Several years ago I noticed a posting on Facebook of a woman telling a friend that she had been grieving “too long” and telling her to “just get over it already.” How long is too long to be grieving?
“At the temple, there is a poem called ‘Loss’, carved into the stone. It has three words ... but the poet has scratched them out. You cannot read ‘Loss’ ... Only feel it.” from “Memoirs of a Geisha”
Most of my adult life I’ve heard about the five stages of grief described by Elisabeth Kubler Ross: denial, anger, bargaining, depression and acceptance. They can occur in any order and one can revisit any of the stages again. Many people believe it’s like being in school, you do one step at a time and then you graduate. Except, what if you never graduate? My grandmother had nine children. Her second son died in childhood. My dad was her youngest son, so my grandmother was on the high side of middle age when I was born, and she lived to be 72 years old. She never “got over” the fact that she had lost a son. Most people who knew her probably didn’t know about her lost child. She was a very private person.
However: She. Never. Got. Over. It.
My favorite article about dealing with grief is “Getting Grief Right,” By Patrick O’Malley, a psychotherapist in Fort Worth, Texas. O’Malley states about the five stages of grief and healing:
“THAT model is still deeply and rigidly embedded in our cultural consciousness and psychological language. It inspires much self-diagnosis and self-criticism among the aggrieved. This is compounded by the often subtle and well-meaning judgment of the surrounding community. A person is to grieve for only so long and with so much intensity.

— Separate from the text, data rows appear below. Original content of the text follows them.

-- ==== Sys2Proof/Laws/Ops.lean ====
section
/-! SUPPORT. What the shared operations can do, said once: the register map, the arms of exec, and what the assignments,
`enter` and `tick` never touch. -/

namespace Sys2Proof.Machine

/-- The register map by ranges of the byte offset (10_state.md R20). -/
theorem regOf_spec (off : BitVec 6) :
  (off.toNat < 4 → regOf off = .cmd) ∧ (4 ≤ off.toNat ∧ off.toNat < 8 → regOf off = .status) ∧ (8 ≤ off.toNat ∧
      off.toNat < 12 → regOf off = .ctrl) ∧ (0x34 ≤ off.toNat → regOf off = .reserved) ∧
  ((12 ≤ off.toNat ∧ off.toNat < 0x14 ∨ 0x1C ≤ off.toNat) → regOf off ≠ .cmd ∧ regOf off ≠ .status ∧
      regOf off ≠ .ctrl ∧ regOf off ≠ .romAddrLo ∧ regOf off ≠ .romAddrHi) := by
  revert off; decide

/-- The segment list of a command. -/
def progOf (c : Config) : Instr → List Seg
  | .reset _ => progReset c
  | .writeBit _ => progWriteBit c
  | .readBit _ => progReadBit c
  | .writeByte _ => progWriteByte c
  | .readByte _ => progReadByte c
  | .matchAddress _ => progMatchAddress c
  | .sendCommand _ => progSendCommand c
  | .searchFirst _ => progSearchFirst c
  | .crcClear _ => progCrcClear
  | .crcFeed _ => progCrcFeed
  | .crcCheck _ => progCrcCheck
  | .checkAddr _ => progCheckAddr
  | .readScratchpad _ => progReadScratchpad c
  | .readSensor _ => progReadSensor c

/-- Every command is offered in the same way (60_exceptions.md R146, R147). -/
theorem exec_eq (i : Instr) (s : State) : exec i s =
    .next (if s.busy then reject s else enter i.opcode (progOf s.cfg i) { acceptClears i (acceptFlags i.data s)
    with busy := true })  := by cases i <;> rfl

/-- The clears at acceptance touch no code, no DONE and no parameter. -/
theorem acceptClears_keeps (i s) : (acceptClears i s).cfg = s.cfg ∧ (acceptClears i s).done = s.done ∧
    (acceptClears i s).err = s.err := by
  cases i <;> exact ⟨rfl, rfl, rfl⟩

/-- What no assignment writes. -/
structure ActKeeps (s s' : State) : Prop where
  busy : s'.busy = s.busy
  done : s'.done = s.done
  err : s'.err = s.err
  cfg : s'.cfg = s.cfg
  rej : s'.rej = s.rej
  ie : s'.ie = s.ie
  cmdData : s'.cmdData = s.cmdData
  hostRdata : s'.hostRdata = s.hostRdata
  presc : s'.presc = s.presc

/-- The assignments write none of the fields of `ActKeeps`. -/
theorem runAct_keeps (a s) : ActKeeps s (runAct a s).1 := by
  cases a with
  | searchDecide => simp only [runAct]; cases pairDecide s.cfg.searchPairMap s.trueBit s.rdBit <;> constructor <;> rfl
  | sensorWrite => simp only [runAct]; cases resDecode s.cfg.resTable s.sp[4] <;> constructor <;> rfl
  | _ => constructor <;> rfl

/-- The block never raises code 6 (60_exceptions.md R145). -/
theorem runAct_err (a s e) (h : (runAct a s).2 = some e) : e ≠ .familyCodeMismatch := by
  cases a with
  | searchDecide => revert h; simp only [runAct]; cases pairDecide s.cfg.searchPairMap s.trueBit s.rdBit <;> simp; rintro rfl; simp
  | sensorWrite => revert h; simp only [runAct]; cases resDecode s.cfg.resTable s.sp[4] <;> simp; rintro rfl; simp
  | crcCheck => revert h; simp only [runAct]; split <;> simp; rintro rfl; simp
  | _ => simp [runAct] at h

/-- A segment is never longer than its budget. -/
theorem segTicks_le (s g) : segTicks s g ≤ segBudget s.cfg g := by
  cases g <;> simp only [segTicks, segBudget, slotLowTicks] <;> first | omega | (split <;> omega)

/-- Entering a list keeps what the assignments keep. -/
theorem enter_keeps (op : BitVec 4) (p : List Seg) (s : State) :
    (enter op p s).rej = s.rej ∧ (enter op p s).cmdData = s.cmdData ∧ (enter op p s).ie = s.ie ∧
      (enter op p s).cfg = s.cfg ∧ (enter op p s).presc = s.presc ∧ (enter op p s).hostRdata = s.hostRdata := by
  induction p generalizing s with
  | nil => exact ⟨rfl, rfl, rfl, rfl, rfl, rfl⟩
  | cons g r ih =>
    by_cases ht : g.timed = true
    · by_cases hz : segTicks s g = 0
      · rw [enter_skip _ _ _ _ ht hz]; exact ih s
      · rw [enter_timed _ _ _ _ hz]; exact ⟨rfl, rfl, rfl, rfl, rfl, rfl⟩
    · obtain ⟨a, rfl⟩ : ∃ a, g = .act a := by cases g <;> simp [Seg.timed] at ht ⊢
      have k := runAct_keeps a s
      cases hr : (runAct a s).2 with
      | none =>
        obtain ⟨i1, i2, i3, i4, i5, i6⟩ := ih (runAct a s).1
        rw [enter_act _ _ _ _ hr]
        exact ⟨i1.trans k.rej, i2.trans k.cmdData, i3.trans k.ie, i4.trans k.cfg, i5.trans k.presc,
            i6.trans k.hostRdata⟩
      | some e =>
        rw [enter_act_raise _ _ _ _ _ hr]
        exact ⟨k.rej, k.cmdData, k.ie, k.cfg, k.presc, k.hostRdata⟩

/-- A tick at a position in a segment. -/
theorem tick_running (op : BitVec 4) (g : Seg) (r : List Seg) (s : State) (line : Bool) (ht : g.timed = true)
    (hs : s.seq = .running op (g :: r)) : tick s line = tickSeg op g r line s := by
  cases g <;> simp [Seg.timed] at ht <;> simp only [tick, hs]

/-- Sampling the line writes PRES_SEEN and the pseudocode's bit, nothing else. -/
theorem sampleLine_keeps (g : Seg) (line : Bool) (s : State) :
    { sampleLine g line s with presSeen := s.presSeen, rdBit := s.rdBit } = s := by
  cases g <;> simp only [sampleLine] <;> split <;> rfl

/-- A tick keeps REJ, CMD_DATA, IE, the configuration, PRESC and the last read word. -/
theorem tick_keeps (s : State) (line : Bool) :
    (tick s line).rej = s.rej ∧ (tick s line).cmdData = s.cmdData ∧ (tick s line).ie = s.ie ∧
      (tick s line).cfg = s.cfg ∧ (tick s line).presc = s.presc ∧ (tick s line).hostRdata = s.hostRdata := by
  have hk (t : State) (h : { t with presSeen := s.presSeen, rdBit := s.rdBit } = s) :
      t.rej = s.rej ∧ t.cmdData = s.cmdData ∧ t.ie = s.ie ∧ t.cfg = s.cfg ∧ t.presc = s.presc ∧
        t.hostRdata = s.hostRdata := by
    rw [← h]; exact ⟨rfl, rfl, rfl, rfl, rfl, rfl⟩
  unfold tick
  split
  · exact ⟨rfl, rfl, rfl, rfl, rfl, rfl⟩
  · exact enter_keeps _ _ _
  · exact enter_keeps _ _ _
  · rename_i op g r _ _
    have h := hk _ (sampleLine_keeps g line s)
    unfold tickSeg
    simp only []
    split
    · split
      · have e := enter_keeps op r (sampleLine g line s)
        exact ⟨e.1.trans h.1, e.2.1.trans h.2.1, e.2.2.1.trans h.2.2.1, e.2.2.2.1.trans h.2.2.2.1,
          e.2.2.2.2.1.trans h.2.2.2.2.1, e.2.2.2.2.2.trans h.2.2.2.2.2⟩
      · exact h
    · exact h

end Sys2Proof.Machine
end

"To be sure, some people who come to see me exhibit serious, diagnosable symptoms that require treatment. Many, however, seek help only because they and the people around them believe that time is up on their grief. The truth is that grief is as unique as a fingerprint, conforms to no timetable or societal expectation.”
No doubt the stages of grief have helped a lot of people through a terrible ordeal. But, what if they don’t? What is the definition of prolonged grief?
Although the previous Diagnostic and Statistical Manual of Mental Disorders, (DSM-IV) excludes prolonged grief as a mental illness, stating that “it is an expected and culturally sanctioned response to a particular event;” the most recent DSM-V has included it as a potential disorder mainly to raise awareness that should a person show symptoms of “persistent complex bereavement disorder” as it is named, they are at a higher risk of having long term problems. They state that normal grief usually only lasts six months or less. A prolonged grief reaction lasts longer than six months and includes intrusive thoughts related to the loss of the person, intense feeling of emotional pain, or yearning for the lost person. It also must include five or more of the following: 1. Confusion about self identity/role. 2. Difficulty accepting the loss. 3. Avoidance of reminders of the reality of the loss (denial). 4. Difficulty trusting others. 5. Bitterness and anger. 6. Difficulty moving on. 7. Numbness (absence of emotion). 8. Feeling that life is empty. 9. Feeling stunned, dazed or shocked. If you or someone you know is experiencing any of these symptoms, it may be time to seek help.
Remember though, not everyone who has grief, even long term will have a disorder. However, the dangers of abnormal or prolonged grief that are not taken care of could be depression, anxiety and ultimately suicide.